Try it: When you write the records again, keep every line exactly as it was.

Information:
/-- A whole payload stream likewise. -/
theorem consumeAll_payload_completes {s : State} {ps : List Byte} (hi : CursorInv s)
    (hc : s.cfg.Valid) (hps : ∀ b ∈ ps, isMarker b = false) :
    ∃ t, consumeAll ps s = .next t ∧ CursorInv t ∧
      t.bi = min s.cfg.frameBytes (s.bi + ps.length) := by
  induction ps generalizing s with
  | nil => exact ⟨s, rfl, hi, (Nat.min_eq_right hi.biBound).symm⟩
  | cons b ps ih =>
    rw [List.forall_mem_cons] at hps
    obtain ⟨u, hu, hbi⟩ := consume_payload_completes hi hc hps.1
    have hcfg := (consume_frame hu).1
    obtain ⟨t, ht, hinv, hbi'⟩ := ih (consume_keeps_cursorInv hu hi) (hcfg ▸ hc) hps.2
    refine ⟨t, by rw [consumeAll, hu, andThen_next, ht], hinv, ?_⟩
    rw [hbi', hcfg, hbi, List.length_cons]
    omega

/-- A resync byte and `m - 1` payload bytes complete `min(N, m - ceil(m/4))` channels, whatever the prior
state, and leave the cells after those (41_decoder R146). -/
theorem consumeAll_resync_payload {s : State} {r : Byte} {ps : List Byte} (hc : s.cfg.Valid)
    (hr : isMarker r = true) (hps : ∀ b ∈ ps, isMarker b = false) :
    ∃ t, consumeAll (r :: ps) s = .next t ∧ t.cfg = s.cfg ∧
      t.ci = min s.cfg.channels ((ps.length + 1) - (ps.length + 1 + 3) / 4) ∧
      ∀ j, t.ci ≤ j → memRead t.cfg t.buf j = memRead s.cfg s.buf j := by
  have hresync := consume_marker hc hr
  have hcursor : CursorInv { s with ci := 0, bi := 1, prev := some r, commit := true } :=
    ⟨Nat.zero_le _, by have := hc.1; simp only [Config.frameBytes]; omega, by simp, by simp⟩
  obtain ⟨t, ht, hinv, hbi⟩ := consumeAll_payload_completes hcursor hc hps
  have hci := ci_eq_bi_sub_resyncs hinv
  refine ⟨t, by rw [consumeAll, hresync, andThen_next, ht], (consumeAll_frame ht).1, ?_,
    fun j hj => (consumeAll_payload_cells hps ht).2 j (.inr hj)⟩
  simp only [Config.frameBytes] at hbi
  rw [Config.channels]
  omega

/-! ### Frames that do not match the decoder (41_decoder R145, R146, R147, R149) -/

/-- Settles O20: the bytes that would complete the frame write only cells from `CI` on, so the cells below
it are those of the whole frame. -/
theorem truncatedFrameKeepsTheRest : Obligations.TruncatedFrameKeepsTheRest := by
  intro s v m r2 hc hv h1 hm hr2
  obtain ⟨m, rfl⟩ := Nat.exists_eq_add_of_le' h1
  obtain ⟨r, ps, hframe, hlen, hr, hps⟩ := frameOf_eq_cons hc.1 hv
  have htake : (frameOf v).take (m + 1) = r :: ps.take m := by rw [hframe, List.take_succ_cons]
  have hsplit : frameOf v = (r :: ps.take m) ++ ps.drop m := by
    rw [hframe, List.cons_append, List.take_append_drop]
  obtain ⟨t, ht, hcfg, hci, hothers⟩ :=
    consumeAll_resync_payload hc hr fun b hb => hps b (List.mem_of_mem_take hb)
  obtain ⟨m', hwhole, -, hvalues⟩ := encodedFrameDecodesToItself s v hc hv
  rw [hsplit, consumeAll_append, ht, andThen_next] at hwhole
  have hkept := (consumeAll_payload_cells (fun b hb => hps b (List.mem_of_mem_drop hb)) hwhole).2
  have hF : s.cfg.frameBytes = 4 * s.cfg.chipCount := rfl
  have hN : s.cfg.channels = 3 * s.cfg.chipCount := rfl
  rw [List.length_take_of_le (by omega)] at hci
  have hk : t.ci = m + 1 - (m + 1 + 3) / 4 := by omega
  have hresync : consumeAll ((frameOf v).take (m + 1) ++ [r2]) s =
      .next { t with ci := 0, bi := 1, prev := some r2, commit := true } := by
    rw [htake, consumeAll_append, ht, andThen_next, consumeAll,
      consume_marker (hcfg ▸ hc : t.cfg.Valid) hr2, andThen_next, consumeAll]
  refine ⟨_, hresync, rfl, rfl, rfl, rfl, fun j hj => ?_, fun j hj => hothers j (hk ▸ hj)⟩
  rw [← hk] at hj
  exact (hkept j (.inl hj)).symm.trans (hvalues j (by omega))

Output for this exercise:
/-- A whole payload stream likewise. -/
theorem consumeAll_payload_completes {s : State} {ps : List Byte} (hi : CursorInv s)
    (hc : s.cfg.Valid) (hps : ∀ b ∈ ps, isMarker b = false) :
    ∃ t, consumeAll ps s = .next t ∧ CursorInv t ∧
      t.bi = min s.cfg.frameBytes (s.bi + ps.length) := by
  induction ps generalizing s with
  | nil => exact ⟨s, rfl, hi, (Nat.min_eq_right hi.biBound).symm⟩
  | cons b ps ih =>
    rw [List.forall_mem_cons] at hps
    obtain ⟨u, hu, hbi⟩ := consume_payload_completes hi hc hps.1
    have hcfg := (consume_frame hu).1
    obtain ⟨t, ht, hinv, hbi'⟩ := ih (consume_keeps_cursorInv hu hi) (hcfg ▸ hc) hps.2
    refine ⟨t, by rw [consumeAll, hu, andThen_next, ht], hinv, ?_⟩
    rw [hbi', hcfg, hbi, List.length_cons]
    omega

/-- A resync byte and `m - 1` payload bytes complete `min(N, m - ceil(m/4))` channels, whatever the prior
state, and leave the cells after those (41_decoder R146). -/
theorem consumeAll_resync_payload {s : State} {r : Byte} {ps : List Byte} (hc : s.cfg.Valid)
    (hr : isMarker r = true) (hps : ∀ b ∈ ps, isMarker b = false) :
    ∃ t, consumeAll (r :: ps) s = .next t ∧ t.cfg = s.cfg ∧
      t.ci = min s.cfg.channels ((ps.length + 1) - (ps.length + 1 + 3) / 4) ∧
      ∀ j, t.ci ≤ j → memRead t.cfg t.buf j = memRead s.cfg s.buf j := by
  have hresync := consume_marker hc hr
  have hcursor : CursorInv { s with ci := 0, bi := 1, prev := some r, commit := true } :=
    ⟨Nat.zero_le _, by have := hc.1; simp only [Config.frameBytes]; omega, by simp, by simp⟩
  obtain ⟨t, ht, hinv, hbi⟩ := consumeAll_payload_completes hcursor hc hps
  have hci := ci_eq_bi_sub_resyncs hinv
  refine ⟨t, by rw [consumeAll, hresync, andThen_next, ht], (consumeAll_frame ht).1, ?_,
    fun j hj => (consumeAll_payload_cells hps ht).2 j (.inr hj)⟩
  simp only [Config.frameBytes] at hbi
  rw [Config.channels]
  omega

/-! ### Frames that do not match the decoder (41_decoder R145, R146, R147, R149) -/

/-- Settles O20: the bytes that would complete the frame write only cells from `CI` on, so the cells below
it are those of the whole frame. -/
theorem truncatedFrameKeepsTheRest : Obligations.TruncatedFrameKeepsTheRest := by
  intro s v m r2 hc hv h1 hm hr2
  obtain ⟨m, rfl⟩ := Nat.exists_eq_add_of_le' h1
  obtain ⟨r, ps, hframe, hlen, hr, hps⟩ := frameOf_eq_cons hc.1 hv
  have htake : (frameOf v).take (m + 1) = r :: ps.take m := by rw [hframe, List.take_succ_cons]
  have hsplit : frameOf v = (r :: ps.take m) ++ ps.drop m := by
    rw [hframe, List.cons_append, List.take_append_drop]
  obtain ⟨t, ht, hcfg, hci, hothers⟩ :=
    consumeAll_resync_payload hc hr fun b hb => hps b (List.mem_of_mem_take hb)
  obtain ⟨m', hwhole, -, hvalues⟩ := encodedFrameDecodesToItself s v hc hv
  rw [hsplit, consumeAll_append, ht, andThen_next] at hwhole
  have hkept := (consumeAll_payload_cells (fun b hb => hps b (List.mem_of_mem_drop hb)) hwhole).2
  have hF : s.cfg.frameBytes = 4 * s.cfg.chipCount := rfl
  have hN : s.cfg.channels = 3 * s.cfg.chipCount := rfl
  rw [List.length_take_of_le (by omega)] at hci
  have hk : t.ci = m + 1 - (m + 1 + 3) / 4 := by omega
  have hresync : consumeAll ((frameOf v).take (m + 1) ++ [r2]) s =
      .next { t with ci := 0, bi := 1, prev := some r2, commit := true } := by
    rw [htake, consumeAll_append, ht, andThen_next, consumeAll,
      consume_marker (hcfg ▸ hc : t.cfg.Valid) hr2, andThen_next, consumeAll]
  refine ⟨_, hresync, rfl, rfl, rfl, rfl, fun j hj => ?_, fun j hj => hothers j (hk ▸ hj)⟩
  rw [← hk] at hj
  exact (hkept j (.inl hj)).symm.trans (hvalues j (by omega))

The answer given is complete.